James B. Francis, CFA
Chief Research Officer, CRB Monitor

Cannabis-linked Equity Performance

Source: CRB Monitor, Sentieo, Nasdaq

Cannabis Index Returns

The Nasdaq CRB Monitor Global Cannabis Index (HERBAL), is a mix of Pure Play Tier 1 and Tier 2 cannabis related equities, weighted by both investability and strength of theme (SOT). A full description of HERBAL’s strengths and benefits can be found here: Introducing: The Nasdaq CRB Monitor Global Cannabis Index.

 

The HERBAL index gave back some of its positive performance in November 2022, posting a -6.4% return. HERBAL outperformed its most similar competitor in the thematic space, the Global X Cannabis ETF (Nasdaq: POTX) (-7.6%). Similar to HERBAL, POTX is a pure play cannabis ETF and any deviations from the return of the HERBAL index will generally be due to security weightings. HERBAL underperformed the ETFMG Alternative Harvest ETF (NYSE Arca: MJ) (+3.6%) and the Advisorshares Pure US Cannabis ETF (NYSE: MSOS) (+7.1%). MJ’s performance is likely to deviate from HERBAL’s due to a significant percentage of non-Pure Play cannabis holdings, particularly tobacco stocks with either very small or even no cannabis exposure at all. MSOS’s performance can deviate from HERBAL as well, largely due to its holdings of CRBs with US Marijuana touch-points, which dominate that fund’s CRB exposure. [MJ, POTX and HERBAL cannot hold any securities with direct US touch points.]

 

The CRB Monitor equally-weighted basket of Pure Play Tier 1 CRBs with $500mm+ market cap had its second positive month in a row, posting a +4.1% return in November 2022. Looking at the table below, we see that Tier 1 Pure Play CRBs were mixed but we saw some impressive returns from the largest companies, particularly those in the MSO group. We’ll take a closer look below.

 

The CRB Monitor equally-weighted basket of Tier 2 CRBs with $150mm+ market cap slightly outperformed the Tier 1 CRB basket in November, posting a positive 4.6% return. As a reminder, we expect Pure Play Tier 1 and Tier 2 CRBs to display high correlation (~0.8) in the long term; however, their respective performance has a tendency to diverge in the short term. This can be due to (among other factors) the lag from the impact (positive or negative) of market forces that affect their sources of revenue that are derived from the Tier 1 group.

 

Tier 1 Pure Play CRBs w/Mkt Cap Over $500mm – November 2022 Returns
Source: CRB Monitor, Sentieo

CRB Monitor Tier 1

The positive return (+4.1%) of the Tier 1 basket was attributable to CRB’s in the MSO group, which continued on its upward trajectory from October (October featured mostly double-digit positive returns across the board).

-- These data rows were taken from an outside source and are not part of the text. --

-- ==== Sys2Proof/Machine/Regs.lean ====
section
/-!
DEFINITION. The software-visible registers of every block, one definition per field. A field is named
by the bit address of its lowest bit in the control-complex address map (Table 17.1), its width and its reset value.
The offsets, bit places and reset values are those of the spec's register tables; each block's rule stands in the docstring.
-/

namespace Sys2Proof.Machine

/-- A register field: the absolute bit address of its lowest bit (8 times the byte address, plus the bit), its width and
its reset value. -/
structure Fld where
  bit : Nat
  w   : Nat
  rst : Nat
  deriving DecidableEq, Repr

namespace Reg

/-- Base of cluster `n`'s blocks (Table 17.1, R444). -/
def clusterB (n : Nat) : Nat := 0x020000000000 + 0x40000 * n
/-- Base of region `r`'s blocks (Table 17.1). -/
def regionB (r : Nat) : Nat := 0x020004000000 + 0x10000 * r
/-- Base of die `d`'s blocks (Table 17.1). -/
def dieB (d : Nat) : Nat := 0x020004400000 + 0x20000 * d
/-- Base of stack `k`'s HBM_ block (Table 17.1). -/
def stackB (k : Nat) : Nat := dieB (k / 3) + 0x18000 + 0x1000 * (k % 3)
/-- Base of the IO die's blocks (Table 17.1). -/
def iodB : Nat := 0x020005000000
/-- Base of core `c`'s CSRs. CSRs have numbers and no address (Table 10.18); the model keys CSR n of core c at this base
plus 8 n, in a range that Table 17.1 does not map. DESIGN CHOICE (log 5). -/
def coreB (c : Nat) : Nat := 0x030000000000 + 0x10000 * c
/-- Base of the model's own internal fields (state the spec describes without a register). DESIGN CHOICE (log 5). -/
def intB : Nat := 0x040000000000
/-- Reset of the slot tables: slot 4w + j owned by management when 4w + j is a multiple of 16 (R365), free otherwise. -/
def arbSlotRst (w : Nat) : Nat := if w % 4 = 0 then 0xFFFFFFFE else 0xFFFFFFFF
/-- Reset of ARB_REQ_CFG[n].PRIO (Tables 13.4, 13.5, 13.8): P1 for the cluster ports, P2 for the DMA channels and the stash
writer, and 3 for the copy engine, which inherits. The ingress leaves carry their transfers' own priorities and read 3 too
(DESIGN CHOICE, log 9). -/
def arbPrioRst (n : Nat) : Nat := if n < 64 then 1 else if n ≤ 80 then 2 else 3
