-- ==== Sys2Proof/Machine/Move.lean ====
section
/-!
DEFINITION. Transfers (R295 to R298, R320, R321, R586): what a DMA record moves, the issue of DMA.GO and MOVE, and the
delivery of writes to banks, accumulator windows and HBM.
-/

namespace Sys2Proof.Machine

/-- Consecutive addresses gathered: (first address, bytes). -/
def runs : List (Nat × Nat) → List (Nat × List Nat)
  | [] => []
  | p :: l =>
    match runs l with
    | (a, bs) :: rest => if a = p.1 + 1 then (p.1, p.2 :: bs) :: rest else (p.1, [p.2]) :: (a, bs) :: rest
    | [] => [(p.1, [p.2])]

/-- What a transfer does: 64-byte units read, source bytes, bytes written, accumulating writes with their format, events. -/
structure Moved where
  units : List Nat
  srcB  : Nat
  bytes : List (Nat × Nat)
  accs  : List (Nat × Nat)
  fmt   : Nat
  evs   : List Ev
  deriving DecidableEq, Repr

/-- Nothing. -/
def Moved.none : Moved := ⟨[], 0, [], [], 0, []⟩
/-- Both, in order. -/
def Moved.app (a b : Moved) : Moved :=
  ⟨a.units ++ b.units, a.srcB + b.srcB, a.bytes ++ b.bytes, a.accs ++ b.accs, b.fmt, a.evs ++ b.evs⟩

/-- The bytes of `n` elements of a row in a format, scales included. -/
def rowBytes (fmt n : Nat) : Nat := if isBlock fmt then cdiv (n * elemBits fmt) 8 + cdiv n 32 else n * elemBytes fmt

/-- Dimensions 0 and 1 of an index exchanged. -/
def swap01 : List Int → List Int
  | a :: b :: l => b :: a :: l
  | l => l

/-- One destination row of a transfer (R297, R321, R46): `n` columns from `c0` of row `row`. -/
def moveRow (s : State) (sv dv : View) (trans : Bool) (str : Option (Nat × Nat × Nat)) (e row c0 n : Nat) : Moved :=
  let cells := (List.range n).map fun j =>
    let ix := dv.d.idx row (c0 + j)
    if isBody dv.d row (c0 + j) then some (loadCode s sv none (if trans then swap01 ix else ix)) else none
  let units := cells.flatMap fun c => match c with | some x => x.2 | none => []
  let codes := cells.map fun c => c.map (·.1)
  let srcB := rowBytes sv.d.fmt (cells.filter fun c => match c with | some x => !x.2.isEmpty | none => false).length
  let same := sv.d.fmt == dv.d.fmt && (!isBlock dv.d.fmt || !trans)
  if same then
    if dv.d.smode = 1 then ⟨units, srcB, [], accumRow dv row c0 codes, dv.d.fmt, []⟩
    else ⟨units, srcB, storeCodes dv row c0 codes, [], dv.d.fmt, []⟩
  else
    let vals := codes.zipIdx.map fun q => q.1.map fun x =>
      (decodeFmt sv.d.fmt x.1 x.2, rndOf str (elemIndex dv.d e row (c0 + q.2)))
    let st := storeRow dv row c0 sv.d.fmt vals
    if dv.d.smode = 1 then ⟨units, srcB, [], accumRow dv row c0 st.2.1, dv.d.fmt, st.2.2⟩
    else ⟨units, srcB, st.1, [], dv.d.fmt, st.2.2⟩

/-- A whole body, or the 64×64 tile (rt, ct). -/
def moveBody (s : State) (sv dv : View) (trans whole : Bool) (str : Option (Nat × Nat × Nat)) (e rt ct : Nat) : Moved :=
  if dv.d.isZeroExt then Moved.none
  else if dv.d.layout = 1 then
    let n := 64 * (arrHeader s sv.base).2.2.2
    ⟨unitsOf sv.base n, n, at' dv.base (s.peeks sv.base n), [], dv.d.fmt, []⟩
  else if whole then
    dv.d.bodyRows.foldl (fun m row => m.app (moveRow s sv dv trans str e row 0 (dv.d.ext 0))) Moved.none
  else (List.range 64).foldl (fun m q => m.app (moveRow s sv dv trans str e (64 * rt + q) (64 * ct) 64)) Moved.none

/-- The pairs of pointer-list entries a transfer takes in turn (R298). -/
def entryPairs (src dst : Desc) (whole : Bool) (e : Nat) : List (Nat × Nat) :=
  let pick := fun (d : Desc) j => if d.plistEn then j else 0
  if whole then (List.range (max src.entries dst.entries)).map fun j => (pick src j, pick dst j)
  else [(pick src e, pick dst e)]

namespace State

/-- The part of a record's transfer that cluster `c` of region `r` uses. -/
def movePart (s : State) (r c : Nat) (x : Xfer) : Moved :=
  let p := (s.seq r).param
  let m := dmaOf p x.rcd
  (entryPairs (descOf p m.src) (descOf p m.dst) m.whole x.e).foldl (fun acc q =>
    acc.app (moveBody s (s.view r c m.src q.1) (s.view r c m.dst q.2) m.trans m.whole (s.roundingOf r m.dst) q.2 x.rt x.ct))
    Moved.none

MSOs were still riding high from President Joe Biden’s October announcement regarding his intent to pardon and vacate the sentences of those who were previously convicted of cannabis possession-related offenses.

 

Curaleaf Holdings, Inc. (CSE: CURA) (+22.2%), Trulieve Cannabis Corp. (CSE: TRUL) (+10.6%), TerrAscend Corp. (CSE: TER) (+14.3%), and Green Thumb Industries Inc. (CSE: GTII) (+9.3%) once again surged, apparently from the tailwinds generated by the Biden announcement and perhaps with a small spark from a few states that had positive legalization results from the November 9th elections. Columbia Care Inc. (CSE: CCHW) (+2.7%) closed ahead but generally in line with its future parent company Cresco Labs Inc. (CSE: CL) (+0.7%). Verano Holdings Corp. (CSE: VRNO) (-5.0%) had been on a somewhat upward trajectory since Q3 but apparently investors cooled off to the rapidly-growing MSO in November.

 

It is notable that this was also an optimistic month for US equities, as investors responded positively to data showing inflation had somewhat subsided combined with expectations that we are out of the inflationary woods and headed for relative tranquility, due to ongoing Fed tightening.

 

Conversely, Tier 1 Canadian CRBs (no US touch-points) such as Tilray Brands, Inc. (Nasdaq: TLRY) (-4.9%), Canopy Growth Corporation (TSX: WEED) (-4.5%), Cronos Group Inc. (TSX: CRON) (-8.6%), and Sundial Growers, now called SNDL, Inc.(Nasdaq: SNDL) (-10.2%) had an across-the-board reversal in November. It is possible that investors are seeing that the growth of the Canadian cannabis market is “maxed out” (see our October 2022 securities newsletter for additional commentary on US vs. Canadian CRB revenue).

 

It’s clear that any steps toward US legalization will have a positive impact on the industry not only here, but globally. That is because US legalization suggests that Canadian (and other) operators would presumably be legally cleared to transact with MSO’s and even acquire US-based CRBs. Stay tuned!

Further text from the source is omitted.